Media Filt./Softeners

Media Filtration and Water Softening

Water is a very complex fluid. It contains a little bit of practically everything that it contacts; the air while falling as rain, the earth as it percolates into the ground, the piping as it is transported and all kinds of organic and inorganic matter it may contact in its series of uses. Dissolved minerals in the water that contain an electric charge are called ions. These ions can be either positive or negatively charged with electrons. The positive ions are called cations and the negative ions are called anions. It is these positive cations in the form of calcium, magnesium, iron and manganese that causes the hardness that is associated with water. Removal of these hardness ions via ion exchange is the process used for softening water.
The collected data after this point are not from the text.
/-- The order in which requests for a zone are served (R130). -/
def reqBefore (x y : ZoneReq) : Bool :=
  if x.cycle ≠ y.cycle then decide (x.cycle < y.cycle)
  else if x.prio ≠ y.prio then decide (y.prio < x.prio)
  else if x.fed ≠ y.fed then decide (x.fed < y.fed)
  else decide (x.arm ≤ y.arm)

/-- ZONE_GRANT: a free zone goes to the first of its requests (R130). -/
def grantZone (q : Plane) (z : Nat) (s : State) : State :=
  if !grantable q z s then s
  else match (s.pln q).reqs.filter (fun r => r.zone == z) with
    | [] => s
    | r0 :: rest =>
      let r := rest.foldl (fun b r => if reqBefore b r then b else r) r0
      if r.peer then
        let s1 := setReqs q ((s.pln q).reqs.filter (fun x => !(x.peer && x.zone == z))) (peerTakes q r.arm z s)
        s1.setPln q { s1.pln q with outbox := (s1.pln q).outbox ++ [.grant (z - 64) r.arm] }
      else grantTo q r.arm z s

/-- The pairing of border zone `b` agrees with the peer's report, or not: then BZ_CONFIG when that is found (R133). -/
def bzConfig (q : Plane) (b : Nat) (ok : Bool) (s : State) : State :=
  let p := s.pln q
  if ok then s.setPln q { p with bzBad := p.bzBad.filter (· != b) }
  else if p.bzBad.contains b then s
  else s.setPln q { p with bzBad := p.bzBad ++ [b] } |>.raise q ⟨R.PLN_FLAGS, R.PLN_FLAG_CNT, none, 0⟩ 0 0

/-- A frame of the peer of border zone `b` has come (R134). -/
def bzFrame (q : Plane) (b : Nat) (s : State) : State :=
  let p := s.pln q
  s.setPln q { p with bzLost := p.bzLost.filter (· != b), bzMiss := p.bzMiss.set b 0 }

/-- The peer's frames are missing: the zone is granted to no one, and the arms that hold or want it are told (R134). -/
def bzLose (q : Plane) (b : Nat) (s : State) : State :=
  let p := s.pln q
  if p.bzLost.contains b then s
  else
    let s1 := s.setPln q { p with bzLost := p.bzLost ++ [b] }
    each ((List.range 16).filter (fun a => (zonesOf q a s1).contains (64 + b))) (fun a => raiseA q a 7) s1

/-- One more cycle without a frame of the peer of a border zone in use; TIMEOUT of them lose it (R134). DEDUCED, log 52. -/
def bzCount (q : Plane) (msgs : List BorderMsg) (b : Nat) (s : State) : State :=
  let p := s.pln q
  if s.get q (R.PLN_BZ_CFG b) F.PLN_BZ_CFG_EN = 0 ∨ msgs.contains (.frame b) = true then s
  else
    let n := nth p.bzMiss b 0 + 1
    let s1 := s.setPln q { p with bzMiss := p.bzMiss.set b n }
    if max 1 (s.get q (R.PLN_BZ_CFG b) F.PLN_BZ_CFG_TIMEOUT) ≤ n then bzLose q b s1 else s1

/-- The peer's holding of a border zone, as it reports it: the other cell shows it; the owner takes it after frames were missing
(R132, R134). DEDUCED, log 52. -/
def peerHolds (q : Plane) (b arm : Nat) (held : Bool) (s : State) : State :=
  let z := R.PLN_ZONE (64 + b)
  let mine := s.get q z F.PLN_ZONE_HELD == 1 && s.get q z F.PLN_ZONE_PEER == 0
  if (ownsBz q b s && !(s.pln q).bzLost.contains b) || mine then s
  else if held then peerTakes q arm (64 + b) s
  else if s.get q z F.PLN_ZONE_PEER = 1 then freeZone q (64 + b) s else s

/-- BORDER_MSG_APPLY: one message of a peer (R130, R132 to R134); a grant of a zone that is not paired, or not wanted any more,
has no effect. DEDUCED, log 52. DESIGN CHOICE, log 135. -/
def borderMsg (q : Plane) (m : BorderMsg) (s : State) : State :=
  match m with
  | .frame b => bzFrame q b s
  | .release b _ => if s.get q (R.PLN_ZONE (64 + b)) F.PLN_ZONE_PEER = 1 then freeZone q (64 + b) s else s
  | .grant b arm =>
    if (s.pln q).reqs.any (fun r => !r.peer && r.arm == arm && r.zone == 64 + b) && !(s.pln q).bzBad.contains b
      && s.get q (R.PLN_BZ_CFG b) F.PLN_BZ_CFG_EN == 1 && !ownsBz q b s then grantTo q arm (64 + b) s else s
  | .request b arm prio fed =>
    if ownsBz q b s then setReqs q ((s.pln q).reqs ++ [⟨64 + b, arm, true, s.n, prio, fed⟩]) s else s
  | .holds b arm held => peerHolds q b arm held s
  | .config b ok => bzConfig q b ok s

/-! ## Time scaling and evaluation (R123 to R127) -/

/-- OVR × SSM of an arm (R123). -/
def ownScale (q : Plane) (a : Nat) (s : State) : Rat :=
  fixed (s.act q (R.PLN_ARM_OVR a)) 34 * fixed (s.rd q (R.PLN_ARM_SSM a)) 34

/-- The SYNC coupling term (R123). -/
def coupling (q : Plane) (a : Nat) (s : State) : Rat :=
  let ar := s.arm q a
  let own := ownScale q a s
  if ar.group = 0 ∨ own = 0 then 1 else ratMins own ((mates ar a).map (fun b => ownScale q b s)) / own

/-- An inhibit of R124 stands for the arm, or for one of its group (R127). -/
def inhibited (q : Plane) (a : Nat) (s : State) : Bool :=
  (a :: mates (s.arm q a) a).any (fun b => (s.rd q (R.PLN_ARM_INHIBIT b)) != 0)

/-- TIME_SCALING_UPDATE: σ_eff moves toward σ_tgt (R125, R127). -/
def scaleArm (q : Plane) (a : Nat) (s : State) : State :=
  let ar := s.arm q a
  let lead := if ar.group = 0 then a else (bitsOf 16 ar.group).headD a
  let ms := fun f => ((max 1 (s.get q (R.PLN_ARM_SCALE_CFG lead) f) : Nat) : Rat) / 1000
  let c := coupling q a s
  let tgt := if inhibited q a s then 0 else ownScale q a s * c
  let up := s.cycSec / ms F.PLN_ARM_SCALE_CFG_T_UP
  let down := s.cycSec / ms F.PLN_ARM_SCALE_CFG_T_DOWN
  let sg := if ar.sigma < tgt then ratMin tgt (ar.sigma + up) else ratMax tgt (ar.sigma - down)
  let s1 := s.setArm q a { ar with sigma := sg, sigmaPrev := ar.sigma }
  let s2 := (s1.wr q (R.PLN_ARM_SCALE a) (ratWord 34 sg)).wr q (R.PLN_ARM_COUPLE a) (ratWord 34 c)
  if sg = 0 ∧ ar.sigma ≠ 0 then raiseA q a 1 s2 else s2

/-- The place in a section of a path coordinate, in the section's own unit. -/
def placeIn (c : Sect) (x : Rat) : Rat := c.own + (if c.w = 0 then 0 else ratMax 0 (ratMin c.len ((x - c.x) * c.len / c.w)))

/-- The first section in which a path coordinate lies, and the place in its own unit. -/
def firstAt (x : Rat) : List Sect → Option (Sect × Rat)
  | [] => none
  | [c] => some (c, placeIn c x)
  | c :: rest => if x < c.x + c.w ∨ (x = c.x + c.w ∧ c.stop) then some (c, placeIn c x) else firstAt x rest

/-- The section of the present motion Stitch where the path coordinate lies in it, else the first in which it lies; with the place in
its own unit. -/
def sectAt (cur : Option Nat) (cs : List Sect) (x : Rat) : Option (Sect × Rat) :=
  match cs.find? (fun c => !c.isBlend && cur == some c.st.pos && decide (c.x ≤ x) && decide (x ≤ c.x + c.w)) with
  | some c => some (c, placeIn c x)
  | none => firstAt x cs

/-- Own unit per path coordinate at a place. -/
def ownScaleAt (cur : Option Nat) (cs : List Sect) (x : Rat) : Rat :=
  match sectAt cur cs x with
  | some (c, _) => if c.w = 0 then 1 else c.len / c.w
  | none => 1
We call water "hard" if it contains a lot of calcium or magnesium dissolved in it. Hard water causes two problems:

It can cause "scale" to form on the inside of pipes, water heaters, tea kettles and so on. The calcium and magnesium precipitate out of the water and stick to things. The scale doesn't conduct heat well and it also reduces the flow through pipes. Eventually, pipes can become completely clogged.
It reacts with soap to form a sticky scum, and also reduces the soap's ability to lather. Since most of us like to wash with soap, hard water makes a bath or shower less productive.

The solution to hard water is either to filter the water by distillation or reverse osmosis to remove the calcium and magnesium, or to use a water softener. Filtration would be extremely expensive to use for all the water in a house, so a water softener is usually a less costly solution.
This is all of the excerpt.